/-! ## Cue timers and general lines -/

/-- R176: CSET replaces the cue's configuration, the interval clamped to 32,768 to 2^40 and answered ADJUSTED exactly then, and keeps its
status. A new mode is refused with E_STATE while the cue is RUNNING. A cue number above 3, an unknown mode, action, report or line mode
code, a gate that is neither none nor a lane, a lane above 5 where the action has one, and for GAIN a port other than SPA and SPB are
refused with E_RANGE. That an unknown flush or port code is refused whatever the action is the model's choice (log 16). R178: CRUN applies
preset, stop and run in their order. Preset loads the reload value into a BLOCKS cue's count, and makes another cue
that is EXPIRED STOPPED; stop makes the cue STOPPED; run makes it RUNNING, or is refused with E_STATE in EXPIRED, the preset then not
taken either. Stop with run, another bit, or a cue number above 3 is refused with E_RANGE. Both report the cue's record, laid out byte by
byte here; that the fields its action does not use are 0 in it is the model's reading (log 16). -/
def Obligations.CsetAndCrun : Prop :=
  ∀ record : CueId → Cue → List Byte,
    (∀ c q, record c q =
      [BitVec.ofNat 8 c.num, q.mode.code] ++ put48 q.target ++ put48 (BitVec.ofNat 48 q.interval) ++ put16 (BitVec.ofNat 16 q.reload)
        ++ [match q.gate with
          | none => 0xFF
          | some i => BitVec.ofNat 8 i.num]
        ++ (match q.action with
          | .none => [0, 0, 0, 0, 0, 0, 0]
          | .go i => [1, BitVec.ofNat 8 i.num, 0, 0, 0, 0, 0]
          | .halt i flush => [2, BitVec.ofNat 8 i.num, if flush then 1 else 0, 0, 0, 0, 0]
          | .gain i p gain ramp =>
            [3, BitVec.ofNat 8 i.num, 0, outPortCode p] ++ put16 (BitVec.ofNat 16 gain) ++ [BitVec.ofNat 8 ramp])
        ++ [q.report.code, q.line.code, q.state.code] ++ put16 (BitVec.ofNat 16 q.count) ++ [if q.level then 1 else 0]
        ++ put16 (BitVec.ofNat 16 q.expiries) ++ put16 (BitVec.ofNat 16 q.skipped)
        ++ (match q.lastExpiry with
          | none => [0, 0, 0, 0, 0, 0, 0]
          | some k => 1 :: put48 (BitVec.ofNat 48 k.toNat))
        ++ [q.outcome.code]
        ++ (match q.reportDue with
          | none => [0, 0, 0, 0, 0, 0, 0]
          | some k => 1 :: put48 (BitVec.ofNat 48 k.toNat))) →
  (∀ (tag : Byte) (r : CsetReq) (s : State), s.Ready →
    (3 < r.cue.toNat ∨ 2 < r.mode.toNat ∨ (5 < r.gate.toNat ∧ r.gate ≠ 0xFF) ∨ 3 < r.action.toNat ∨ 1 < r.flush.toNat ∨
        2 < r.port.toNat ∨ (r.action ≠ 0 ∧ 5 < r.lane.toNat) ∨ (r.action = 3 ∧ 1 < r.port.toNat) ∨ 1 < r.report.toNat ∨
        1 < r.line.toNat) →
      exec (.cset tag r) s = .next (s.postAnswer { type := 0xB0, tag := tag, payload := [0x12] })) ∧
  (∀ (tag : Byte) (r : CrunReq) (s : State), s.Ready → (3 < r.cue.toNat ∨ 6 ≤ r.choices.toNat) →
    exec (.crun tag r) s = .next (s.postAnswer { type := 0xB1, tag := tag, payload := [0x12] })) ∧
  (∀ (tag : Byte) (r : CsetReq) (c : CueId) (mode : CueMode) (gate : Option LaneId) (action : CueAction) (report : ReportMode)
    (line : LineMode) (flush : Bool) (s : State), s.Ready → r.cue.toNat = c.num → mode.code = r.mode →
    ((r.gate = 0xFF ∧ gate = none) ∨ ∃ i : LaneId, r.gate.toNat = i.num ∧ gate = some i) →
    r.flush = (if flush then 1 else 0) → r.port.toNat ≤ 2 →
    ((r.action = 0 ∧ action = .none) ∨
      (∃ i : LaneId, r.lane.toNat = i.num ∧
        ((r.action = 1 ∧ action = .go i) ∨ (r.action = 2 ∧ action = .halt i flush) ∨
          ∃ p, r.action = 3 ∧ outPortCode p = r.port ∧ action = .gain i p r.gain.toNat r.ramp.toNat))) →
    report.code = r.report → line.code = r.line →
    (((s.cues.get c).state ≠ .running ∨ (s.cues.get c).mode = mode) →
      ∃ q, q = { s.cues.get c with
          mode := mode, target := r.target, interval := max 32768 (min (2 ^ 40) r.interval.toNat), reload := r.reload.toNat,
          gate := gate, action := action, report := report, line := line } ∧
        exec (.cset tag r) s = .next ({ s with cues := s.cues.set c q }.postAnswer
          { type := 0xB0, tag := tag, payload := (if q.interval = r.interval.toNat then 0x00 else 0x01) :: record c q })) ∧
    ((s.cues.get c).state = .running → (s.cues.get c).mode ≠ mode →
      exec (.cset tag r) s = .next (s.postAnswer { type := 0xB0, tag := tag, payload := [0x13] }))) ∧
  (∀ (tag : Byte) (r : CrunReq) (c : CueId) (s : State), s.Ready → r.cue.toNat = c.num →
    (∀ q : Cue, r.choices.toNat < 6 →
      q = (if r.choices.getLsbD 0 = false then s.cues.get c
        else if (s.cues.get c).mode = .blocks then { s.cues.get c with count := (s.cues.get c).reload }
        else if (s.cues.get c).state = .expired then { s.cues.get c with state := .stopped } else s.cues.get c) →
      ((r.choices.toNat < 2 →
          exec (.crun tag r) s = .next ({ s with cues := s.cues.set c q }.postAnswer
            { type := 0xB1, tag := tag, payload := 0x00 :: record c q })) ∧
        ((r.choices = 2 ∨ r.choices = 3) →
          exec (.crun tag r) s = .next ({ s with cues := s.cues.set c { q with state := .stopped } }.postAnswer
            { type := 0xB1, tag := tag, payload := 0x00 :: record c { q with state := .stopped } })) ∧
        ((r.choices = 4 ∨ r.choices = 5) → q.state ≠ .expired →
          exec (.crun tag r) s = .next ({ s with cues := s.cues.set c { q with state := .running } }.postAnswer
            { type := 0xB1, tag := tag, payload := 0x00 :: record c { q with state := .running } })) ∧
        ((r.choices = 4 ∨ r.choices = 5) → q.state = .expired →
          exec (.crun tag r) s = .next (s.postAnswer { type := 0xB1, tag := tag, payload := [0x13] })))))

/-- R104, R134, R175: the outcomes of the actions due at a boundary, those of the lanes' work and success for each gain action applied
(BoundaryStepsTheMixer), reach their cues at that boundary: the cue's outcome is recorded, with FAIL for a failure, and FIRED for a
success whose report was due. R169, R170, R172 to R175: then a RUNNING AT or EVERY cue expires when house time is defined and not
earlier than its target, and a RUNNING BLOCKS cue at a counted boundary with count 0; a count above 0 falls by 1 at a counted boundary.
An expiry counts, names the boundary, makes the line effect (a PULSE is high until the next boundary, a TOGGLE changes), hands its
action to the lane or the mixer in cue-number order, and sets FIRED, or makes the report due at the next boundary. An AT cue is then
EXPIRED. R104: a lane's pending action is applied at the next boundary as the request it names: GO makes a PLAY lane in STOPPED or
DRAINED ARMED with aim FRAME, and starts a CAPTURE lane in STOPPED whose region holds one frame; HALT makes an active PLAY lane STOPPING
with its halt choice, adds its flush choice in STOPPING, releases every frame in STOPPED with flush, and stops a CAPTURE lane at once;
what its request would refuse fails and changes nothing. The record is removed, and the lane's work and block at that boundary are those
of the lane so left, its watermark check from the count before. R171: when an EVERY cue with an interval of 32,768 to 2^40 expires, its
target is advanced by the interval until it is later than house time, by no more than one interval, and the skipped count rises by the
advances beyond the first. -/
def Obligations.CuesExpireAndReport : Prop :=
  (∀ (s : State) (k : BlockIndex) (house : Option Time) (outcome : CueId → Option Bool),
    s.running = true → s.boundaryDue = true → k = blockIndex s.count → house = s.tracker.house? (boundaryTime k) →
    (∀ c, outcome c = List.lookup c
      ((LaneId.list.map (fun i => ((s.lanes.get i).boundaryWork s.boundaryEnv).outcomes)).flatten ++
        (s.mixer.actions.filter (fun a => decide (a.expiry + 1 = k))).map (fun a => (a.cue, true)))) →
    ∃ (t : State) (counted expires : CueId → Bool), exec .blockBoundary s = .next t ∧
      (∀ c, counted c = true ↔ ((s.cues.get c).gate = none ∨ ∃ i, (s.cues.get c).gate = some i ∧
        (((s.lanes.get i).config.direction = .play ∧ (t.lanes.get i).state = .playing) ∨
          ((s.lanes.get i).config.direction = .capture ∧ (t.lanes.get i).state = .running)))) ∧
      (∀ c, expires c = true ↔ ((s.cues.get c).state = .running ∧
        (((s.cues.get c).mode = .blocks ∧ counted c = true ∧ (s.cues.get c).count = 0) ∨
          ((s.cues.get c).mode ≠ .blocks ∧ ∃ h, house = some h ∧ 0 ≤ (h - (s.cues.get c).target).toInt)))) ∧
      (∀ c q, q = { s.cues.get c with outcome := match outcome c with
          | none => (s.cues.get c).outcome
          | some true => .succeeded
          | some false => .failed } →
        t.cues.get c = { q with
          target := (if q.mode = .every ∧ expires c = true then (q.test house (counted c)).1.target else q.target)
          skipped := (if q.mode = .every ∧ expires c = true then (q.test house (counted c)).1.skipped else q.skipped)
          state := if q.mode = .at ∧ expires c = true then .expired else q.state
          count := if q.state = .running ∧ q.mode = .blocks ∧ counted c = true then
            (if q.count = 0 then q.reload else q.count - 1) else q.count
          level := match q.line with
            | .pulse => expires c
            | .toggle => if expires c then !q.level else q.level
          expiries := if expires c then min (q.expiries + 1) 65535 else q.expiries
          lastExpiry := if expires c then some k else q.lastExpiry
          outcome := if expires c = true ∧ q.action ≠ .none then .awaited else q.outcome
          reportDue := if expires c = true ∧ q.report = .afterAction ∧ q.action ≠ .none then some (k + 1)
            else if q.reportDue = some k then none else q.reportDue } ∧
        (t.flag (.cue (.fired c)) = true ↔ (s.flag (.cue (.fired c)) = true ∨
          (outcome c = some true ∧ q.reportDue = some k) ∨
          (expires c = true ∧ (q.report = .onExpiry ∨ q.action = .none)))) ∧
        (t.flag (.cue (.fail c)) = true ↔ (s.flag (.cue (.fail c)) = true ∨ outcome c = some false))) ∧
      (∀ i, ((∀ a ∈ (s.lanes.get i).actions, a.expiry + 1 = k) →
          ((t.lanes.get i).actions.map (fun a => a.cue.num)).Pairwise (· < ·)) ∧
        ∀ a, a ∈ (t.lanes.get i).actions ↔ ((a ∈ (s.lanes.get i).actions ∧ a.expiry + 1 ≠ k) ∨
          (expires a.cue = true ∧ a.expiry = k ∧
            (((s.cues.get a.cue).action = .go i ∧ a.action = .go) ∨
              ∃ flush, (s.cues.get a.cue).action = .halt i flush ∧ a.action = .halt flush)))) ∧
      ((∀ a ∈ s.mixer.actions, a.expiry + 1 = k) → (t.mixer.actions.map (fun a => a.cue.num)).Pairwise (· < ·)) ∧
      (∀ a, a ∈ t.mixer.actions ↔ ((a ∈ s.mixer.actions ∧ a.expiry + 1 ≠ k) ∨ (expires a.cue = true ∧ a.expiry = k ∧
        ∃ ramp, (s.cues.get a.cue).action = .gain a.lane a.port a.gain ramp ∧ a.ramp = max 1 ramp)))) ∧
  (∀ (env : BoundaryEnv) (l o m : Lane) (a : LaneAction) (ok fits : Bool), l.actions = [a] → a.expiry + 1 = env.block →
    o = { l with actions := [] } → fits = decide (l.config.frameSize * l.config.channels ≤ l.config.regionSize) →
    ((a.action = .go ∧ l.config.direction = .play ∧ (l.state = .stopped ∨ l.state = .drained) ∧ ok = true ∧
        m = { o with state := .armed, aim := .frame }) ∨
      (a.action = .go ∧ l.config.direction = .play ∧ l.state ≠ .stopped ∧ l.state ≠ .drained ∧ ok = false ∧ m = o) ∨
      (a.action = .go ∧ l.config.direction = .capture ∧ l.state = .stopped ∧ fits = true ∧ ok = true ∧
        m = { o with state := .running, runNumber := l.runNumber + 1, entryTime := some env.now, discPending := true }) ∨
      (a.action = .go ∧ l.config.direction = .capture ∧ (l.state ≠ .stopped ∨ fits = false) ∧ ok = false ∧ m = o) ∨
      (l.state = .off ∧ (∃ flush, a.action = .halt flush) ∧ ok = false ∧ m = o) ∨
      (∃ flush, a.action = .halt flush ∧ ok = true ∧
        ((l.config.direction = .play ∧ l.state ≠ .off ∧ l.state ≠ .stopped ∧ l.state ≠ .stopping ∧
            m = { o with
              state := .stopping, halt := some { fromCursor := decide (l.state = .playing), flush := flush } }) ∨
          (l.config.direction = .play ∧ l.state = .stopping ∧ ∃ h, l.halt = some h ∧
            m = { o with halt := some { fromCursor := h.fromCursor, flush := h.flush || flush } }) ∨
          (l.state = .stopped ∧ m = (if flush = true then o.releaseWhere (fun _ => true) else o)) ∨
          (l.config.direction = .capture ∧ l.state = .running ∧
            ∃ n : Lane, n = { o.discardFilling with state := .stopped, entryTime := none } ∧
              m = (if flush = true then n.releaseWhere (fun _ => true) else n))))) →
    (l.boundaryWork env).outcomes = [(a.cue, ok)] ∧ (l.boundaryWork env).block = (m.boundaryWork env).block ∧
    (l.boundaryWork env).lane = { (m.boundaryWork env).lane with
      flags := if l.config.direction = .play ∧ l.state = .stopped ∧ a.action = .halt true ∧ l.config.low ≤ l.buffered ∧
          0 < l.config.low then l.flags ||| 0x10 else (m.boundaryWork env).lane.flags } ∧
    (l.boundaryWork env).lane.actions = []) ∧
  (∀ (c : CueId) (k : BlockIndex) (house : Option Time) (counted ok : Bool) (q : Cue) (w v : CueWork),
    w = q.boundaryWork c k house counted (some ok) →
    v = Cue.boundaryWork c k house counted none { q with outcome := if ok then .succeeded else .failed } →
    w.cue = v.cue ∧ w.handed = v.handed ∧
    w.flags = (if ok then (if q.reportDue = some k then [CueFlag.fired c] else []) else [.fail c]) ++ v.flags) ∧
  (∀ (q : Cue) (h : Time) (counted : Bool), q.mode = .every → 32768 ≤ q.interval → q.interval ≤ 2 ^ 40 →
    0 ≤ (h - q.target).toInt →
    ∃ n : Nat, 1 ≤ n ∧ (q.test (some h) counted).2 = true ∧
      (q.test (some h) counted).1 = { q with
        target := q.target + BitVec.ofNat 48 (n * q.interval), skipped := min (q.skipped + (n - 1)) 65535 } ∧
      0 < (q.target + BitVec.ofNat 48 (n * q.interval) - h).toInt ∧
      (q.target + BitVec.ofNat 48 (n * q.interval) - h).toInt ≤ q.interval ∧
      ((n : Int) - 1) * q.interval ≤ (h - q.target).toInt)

+ + + + + + +

Aim of the exercise:
From the material above, retype precisely the lines between the line holding "(l.boundaryWork env).lane.actions = []) ∧" and the line holding "w.cue = v.cue ∧ w.handed = v.handed ∧", inclusive, and nothing beyond them.

Output:
    (l.boundaryWork env).lane.actions = []) ∧
  (∀ (c : CueId) (k : BlockIndex) (house : Option Time) (counted ok : Bool) (q : Cue) (w v : CueWork),
    w = q.boundaryWork c k house counted (some ok) →
    v = Cue.boundaryWork c k house counted none { q with outcome := if ok then .succeeded else .failed } →
    w.cue = v.cue ∧ w.handed = v.handed ∧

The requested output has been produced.